Предместья взломали ворота Тюильрийского дворца: они могут смести и двери Собрания.

Кроме того. Собрание опасалось, что если оно вооружится против коммуны, то его не только оставят патриоты, желающие революции любой ценой, но что еще хуже — его поддержат вопреки его собственному желанию умеренные роялисты.

И тогда оно погибло!

К десяти часам среди его членов поползли слухи о том, что вокруг Аббатства собирается толпа недовольных.

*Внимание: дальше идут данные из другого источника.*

/-- The first loop: the unwrapping side reads the bytes the other emitted, and emits those the other read. -/
theorem wrapBlocks_matches (n : Nat) {s t v : State} {q : Bytes} (h : s.BetweenTurns) (hm : s.Matches v)
    (hrun : wrapBlocks false n s = .ok t) (hq : t.out = s.out.putAll q) (hinp : v.inp.unread = q)
    (hlen : q.length = s.inp.unread.length) :
    ∃ v', wrapBlocks true n v = .ok v' ∧ t.Matches v' ∧ v'.out.buf = v.out.buf ++ s.inp.unread := by
  induction n generalizing s v q with
  | zero => cases hrun
  | succ n ih =>
    have hv : v.inp.hasMore = s.inp.hasMore := ByteStream.hasMore_congr (by rw [hinp, hlen])
    unfold wrapBlocks at hrun ⊢
    rw [hv]
    cases hmore : s.inp.hasMore with
    | false =>
      rw [hmore] at hrun
      cases hrun
      rw [(ByteStream.hasMore_eq_false_iff _).mp hmore, List.append_nil]
      exact ⟨v, rfl, hm, rfl⟩
    | true =>
      obtain ⟨s₁, s₂, hcrypt, hinject, h₂, hc⟩ := blockTurn_ok h hmore false
      rw [if_pos hmore, bind_of_ok hcrypt, bind_of_ok hinject] at hrun
      obtain ⟨-, -, hct, hdone⟩ := (wrapBlocks_runs false n h₂).of_ok hrun
      obtain ⟨q₁, hq₁, hlen₁⟩ := hc.out
      obtain ⟨q₂, hq₂, hlen₂⟩ := hct.out_of_exhausted hdone
      have hsplit : q = q₁ ++ q₂ := by
        rw [hq₂, hq₁, ByteStream.putAll_putAll] at hq
        exact (List.append_cancel_left (congrArg ByteStream.buf hq)).symm
      obtain ⟨v₁, v₂, hcrypt', hinject', hm₂, hinp₂, hout₂⟩ :=
        blockTurn_matches h.built hm hcrypt hinject hq₁ hlen₂ (hinp.trans hsplit)
      obtain ⟨v', hrun', hmt, hout⟩ := ih h₂ hm₂ hrun hq₂ hinp₂ hlen₂
      rw [if_pos rfl, bind_of_ok hcrypt', bind_of_ok hinject']
      exact ⟨v', hrun', hmt, hout.trans hout₂⟩

theorem wrapRest_matches (n : Nat) {s t v : State} (hb : s.Built) (hm : s.Matches v) (hrun : wrapRest n s = .ok t) :
    ∃ v', wrapRest n v = .ok v' ∧ t.Matches v' := by
  induction n generalizing s v with
  | zero => cases hrun
  | succ n ih =>
    have hv : v.ad.hasMore = s.ad.hasMore := ByteStream.hasMore_congr (by rw [hm.ad])
    unfold wrapRest at hrun ⊢
    rw [hv]
    cases hmore : s.ad.hasMore with
    | false =>
      rw [hmore] at hrun
      cases hrun
      exact ⟨v, rfl, hm⟩
    | true =>
      rw [if_pos hmore] at hrun
      obtain ⟨s₁, hinject, hrun⟩ := bind_eq_ok hrun
      obtain ⟨v₁, hinject', hm₁⟩ := eInject_matches hb hm hinject
      obtain ⟨v', hrun', hmt⟩ := ih (hb.of_keeps (eInject_keeps ..) hinject) hm₁ hrun
      rw [if_pos rfl, bind_of_ok hinject']
      exact ⟨v', hrun', hmt⟩

theorem wrapEmpty_matches {s t v : State} (hb : s.Built) (hm : s.Matches v) (hinp : v.inp.hasMore = s.inp.hasMore)
    (hrun : wrapEmpty s = .ok t) :
    ∃ v', wrapEmpty v = .ok v' ∧ t.Matches v' := by
  have hv : v.ad.hasMore = s.ad.hasMore := ByteStream.hasMore_congr (by rw [hm.ad])
  unfold wrapEmpty at hrun ⊢
  rw [hv, hinp]
  split at hrun
  · rename_i hempty
    rw [if_pos hempty]
    exact eInject_matches hb hm hrun
  · rename_i hmore
    cases hrun
    exact ⟨v, if_neg hmore, hm⟩

/-- What one side wraps, the other unwraps, from the first injection to the end of the message. -/
theorem wrapBody_matches {s c v : State} {q : Bytes} (hb : s.Built) (hE : s.phaseE = .fresh) (hm : s.Matches v)
    (hrun : wrapBody false s = .ok c) (hq : c.out = s.out.putAll q) (hinp : v.inp.unread = q)
    (hlen : q.length = s.inp.unread.length) :
    ∃ c', wrapBody true v = .ok c' ∧ c.Matches c' ∧ c'.out.buf = v.out.buf ++ s.inp.unread := by
  obtain ⟨a, hempty, ha, -⟩ := wrapEmpty_ok hb hE
  rw [wrapBody, bind_of_ok hempty] at hrun
  obtain ⟨b, hblocks, hrest⟩ := bind_eq_ok hrun
  obtain ⟨-, hbt, -⟩ := (wrapBlocks_runs false _ ha).of_ok hblocks
  obtain ⟨a', hempty', hma⟩ := wrapEmpty_matches hb hm (ByteStream.hasMore_congr (by rw [hinp, hlen])) hempty
  have hsa := wrapEmpty_sameMessage hb hempty
  have hva := wrapEmpty_sameMessage (hm.built hb) hempty'
  have hbc := wrapRest_sameMessage _ hbt.built hrest
  obtain ⟨b', hblocks', hmb, hout⟩ := wrapBlocks_matches _ ha hma hblocks (by rw [hsa.out, ← hbc.out, hq])
    (by rw [hva.inp, hinp]) (by rw [hsa.inp, hlen])
  obtain ⟨c', hrest', hmc⟩ := wrapRest_matches _ hbt.built hmb hrest
  have hbc' := wrapRest_sameMessage _ (hmb.built hbt.built) hrest'
  refine ⟨c', ?_, hmc, by rw [hbc'.out, hout, hva.out, hsa.inp]⟩
  rw [wrapBody, bind_of_ok hempty', hva.inp, hinp, hlen, ← hsa.inp, bind_of_ok hblocks', hmb.ad]
  exact hrest'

Дело в том, что только что был оправдан некий г-н де Монморен: в народе решили, что речь шла о том самом министре, который подписал паспорта, с которыми Людовик XVI пытался бежать; тогда в тюрьму устремился возмущенный народ, требуя смерти предателю. Напрасно толпе пытались разъяснить ее ошибку: всю ночь Париж бурлил.

Чувствовалось, что на следующий день самое незначительное происшествие благодаря этому всеобщему возбуждению может разрастись до колоссальных размеров.

Это происшествие, — мы попытаемся рассказать о нем в подробностях, потому что оно имеет отношение к одному из героев нашей истории, которого мы давно уже потеряли из виду, — зрело в тюрьме Шатле.